Avec la mesure des longueurs au moyen d'un double décimètre dès la fin du cycle 2, on assiste à une complexification de la tâche due notamment à la nécessaire coordination entre segments et extrémités. Or cette coordination renvoie aux deux aspects du nombre évoqués ci-dessus : d'une part le nombre de fois qu'il est nécessaire de reporter un segment unité dans le segment à mesurer (aspect 1) ; d'autre part la lecture du résultat, au moyen de la suite ordonnée des nombres inscrits au-dessus des graduations, après localisation du point de la règle en coïncidence avec l'extrémité du segment à mesurer (aspect 2). Nombre d'élèves échouent à intégrer ces divers points de vue dans une suite cohérente d'actions. Ils auraient alors plutôt tendance à obtenir le résultat de leur mesure en privilégiant soit l'aspect 1 : dénombrement, par comptage direct ou en s'aidant des nombres inscrits sur la règle, des intervalles obtenus par reports successifs de l'unité ; soit l'aspect 2 : numérotation, obtenue par coïncidence avec les nombres inscrits sur le double décimètre, des points du segment à mesurer, le "numéro" en regard de l'extrémité de ce dernier fournissant la réponse. Cette dernière procédure débouche souvent sur une erreur, car il est tentant de démarrer la numérotation à 1, et donc de mettre en coïncidence l'origine du segment à mesurer avec le 1 et pas le 0 du double décimètre (erreur classique du "démarrage de la mesure à 1"). Remarquons cependant qu'elle est proche de la procédure standard qui consiste bien, lorsque le problème des origines est correctement réglé, à lire le résultat par coïncidence entre un point du segment et un point de la règle.

Figure 44 : deux procédures pour mesurer la longueur d'un segment par comptage et dénombrement des intervalles ou numérotation des points de ce dernier

1 2 3 4 5 6 7

Intervalle n° 1 Intervalle n° 2 Intervalle n° 3

La procédure de dénombrement des intervalles quant à elle peut déboucher sur un résultat juste, mais obtenu d'une manière peu satisfaisante, car risquant de rencontrer ses limites dans le cas de mesures non entières. Enfin, une application insuffisamment maîtrisée de l'une comme l'autre de ces procédures conduit souvent à l'échec lorsque le double décimètre, cassé, ne commence pas à 0.

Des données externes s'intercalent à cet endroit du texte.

/-- A copy of a step performed: every page of the source moved to the target where the target is placed here; then the
target leaves COPYING and the source's pin is released. -/
def performCopy (s : State) (m : Model) (src dst n : Nat) : State :=
  let a := entryAt s src
  let b := entryAt s dst
  let trowel := a.bank / 2 = b.bank / 2 ∧ trowelStoreOk (a.kfmt % 32) = true ∧ trowelStoreOk (a.vfmt % 32) = true
  let s1 :=
    if b.placed then
      let from_ := fun l h v => if a.placed then some (headDpa s m a.bank a.frame l h v) else none
      loopN m.lkv s fun l s => loopN m.hm s fun h s =>
        let k := copyArea s (headBytes m.d m.kfmt) m.d a.kfmt n (from_ l h false)
          (headDpa s m b.bank b.frame l h false) (decide trowel)
        copyArea k (headBytes m.d m.vfmt) m.d a.vfmt n (from_ l h true)
          (headDpa s m b.bank b.frame l h true) (decide trowel)
    else s
  let s2 := modEntry s1 dst fun e =>
    { e with state := if e.state ≠ .copying then e.state else if e.refcount ≤ 1 then .owned else .shared, src := 0 }
  settleEntry (dropPin s2 src) dst

/-- The copies of the step in progress, all performed before its first layer. -/
def performCopies (s : State) : State :=
  match s.srv.model, s.srv.core.run with
  | some m, some r => modRun (r.copies.foldl (fun s c => performCopy s m c.1 c.2.1 c.2.2) s) fun r => { r with copies := [] }
  | _, _ => s

/-! ### Retirement of frames (R384, R414) -/

/-- The location of a private bank index. -/
def bankPlace (p i : Nat) : Nat × Nat × Nat := (i / (8 * p) / 20, i / (8 * p) % 20, 64 - 8 * p + i % (8 * p))

/-- Whether a retirement covers a frame: one of its pages' rows lies in it. -/
def coversFrame (s : State) (m : Model) (r : Retire) (bank frame : Nat) : Bool :=
  let b := bankPlace s.mem.p bank
  r.stack == b.1 && r.die == b.2.1 && r.bank == b.2.2 &&
  (match r.page with
   | none => true
   | some g =>
     (List.range m.lkv).any fun l =>
       let lo := (l * m.f + frame) * m.rows
       decide (lo ≤ 8 * g + 7) && decide (8 * g < lo + m.rows))

/-- The ledger's part of a retirement: FREE frames it covers become RETIRED, blocks in use in it RETIRED with
retire_pending. -/
def retireFrames (s : State) (r : Retire) : State :=
  match s.srv.model with
  | none => s
  | some m =>
    let p := s.mem.p
    if p = 0 ∨ r.bank < 64 - 8 * p then s
    else
      let bank := bankIndex p r.stack r.die r.bank
      let s1 := loopN m.f s fun f s => if frameState s bank f = 0 ∧ coversFrame s m r bank f then setFrame s bank f 2 else s
      s1.srv.core.entries.foldl (fun s kv =>
        if kv.2.inUse && kv.2.placed && kv.2.bank == bank && coversFrame s m r bank kv.2.frame then
          raiseIf (setRegBit (modEntry s kv.1 fun e => { e with state := .retired, retirePending := true }) Reg.LDG_ERR 1)
            Reg.LDG_CTRL 0 0x0062 kv.1
        else s) s1

/-! ### Reserved stack memory (R302, R303, R378, R415, R486) -/

/-- The highest free range of `n` units of 64 KiB below the top of the interleaved region (the model's choice of
place). -/
def freeArea (s : State) (n : Nat) : Option Nat :=
  let top := interTop (stackCount s) s.mem.p / 0x10000
  let as := s.srv.areas
  (top :: as.map (·.base)).foldl (fun (b : Option Nat) e =>
    let ok := decide (n ≤ e) && as.all fun a => decide (e ≤ a.base) || decide (a.base + a.len ≤ e - n)
    if ok then (match b with | some x => some (max x (e - n)) | none => some (e - n)) else b) none

/-- Reserve a range for a user. -/
def reserve (s : State) (user n : Nat) : Option State :=
  (freeArea s n).map fun b => { s with srv := { s.srv with areas := s.srv.areas ++ [⟨user, b, n⟩] } }
/-- Give a user's ranges back. -/
def unreserve (s : State) (user : Nat) : State := { s with srv := { s.srv with areas := s.srv.areas.filter fun a => a.user ≠ user } }
/-- A user's range. -/
def areaOf (s : State) (user : Nat) : Option Area := s.srv.areas.find? fun a => a.user = user

/-! ### Page commands (R390, R466, R467, R484) -/

/-- Whether reference-changing page commands wait for the next admitted step: at a caravan's lead module (R484). -/
def defersPages (s : State) : Bool := s.cmd.role == .lead

/-- Status and state of PAGE_ALLOC of n blocks, whole or not at all (R466, R389). -/
def pageAlloc (s : State) (p : Packet) (m : Model) (n slot j : Nat) : State × Reply × List Nat :=
  let r := loopN n (some (([] : List Nat), s)) fun i a =>
    a.bind fun x => (allocBlock x.2 m slot (j + i)).map fun y => (x.1 ++ [y.1], y.2)
  match r with
  | some x => (x.2, doneC0 p n, x.1)
  | none => (ldgError s 2 0, reject p stBusy, [])

/-- References held by block tables (R382); the others are host references. -/
def tableRefs (s : State) (b : Nat) : Nat := s.srv.core.slots.foldl (fun n x => n + x.2.table.count b) 0

/-- Whether PAGE_REF or PAGE_FREE may name a block: in use, and not draining for the one, with a host reference for
the other. -/
def pageNames (s : State) (take : Bool) (b : Nat) : Bool :=
  let e := entryAt s b
  decide (b < 2097152) && e.inUse && (if take then e.refcount != 0 else decide (tableRefs s b < e.refcount))

/-- PAGE_REF or PAGE_FREE on a list of blocks, whole or not at all. -/
def pageRefs (s : State) (p : Packet) (take : Bool) (bs : List Nat) : State × Reply :=
  -- applied one by one on a trial state, so that a block named twice counts twice
  let r := bs.foldl (fun (a : State ⊕ (Nat × Nat)) b =>
    match a with
    | .inr e => .inr e
    | .inl s =>
      if !pageNames s take b then .inr (b, stBadParam)
      else
        match (if take then takeRef s b else dropRef s b) with
        | some s1 => .inl s1
        | none => .inr (b, if take then stBusy else stBadParam)) (.inl s)
  match r with
  | .inl s1 => (s1, doneC0 p bs.length)
  | .inr (b, st) => (if st = stBusy then ldgError s 2 b else s, rejectAt p st b 0xFFFFFFFF)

Réussir la mesure d'un segment au moyen d'un double décimètre, en mobilisant une procédure correcte et extensible aux mesures non entières demande donc sans doute, sinon une prise de conscience, du moins une mise en acte de la bijection entre les intervalles de type [0 ; r] et les points extrémités de ces derniers. De cette bijection dépend l'identification canonique entre un espace affine dont on a fixé l'origine et son espace vectoriel sous-jacent. Elle autorise à parler de la somme d'un point et d'un vecteur, ce qui légitime par exemple la procédure de dénombrement par sauts, donc translations (+2), depuis un point origine (3) jusqu'à un point extrémité (5) décrite en Figure 43, et même de la somme de deux ou plusieurs points.

Les élèves éprouvent bien entendu des difficultés vis à vis de cette bijection en acte. Il n'empêche qu'ils y sont très tôt confrontés, avec plus ou moins de bonheur, ainsi qu'on l'a rappelé plus haut. Cette confrontation, constitutive de la notion même de nombre, est cependant incontournable. La droite graduée fournit un espace de travail adapté à l'appréhension de cet obstacle et à la mise en œuvre des conditions de son dépassement. Elle peut en effet être à la fois traitée en univers physique, fractionnable en parties dénombrables par réunion, et à la fois en système sémiotique mobilisant des signes qui peuvent indifféremment référer aux segments ou à leurs extrémités, et sur lesquels opère une loi de composition additive, que l'on peut considérer comme externe ou interne suivant le degré d'intégration de l'identification de l'espace affine à l'espace vectoriel sous-jacent. Nous avons vu que ce n'était pas le cas du système des parts de tartes, qui renvoie à un univers avant tout physique, en tous cas peu "sémiotisable".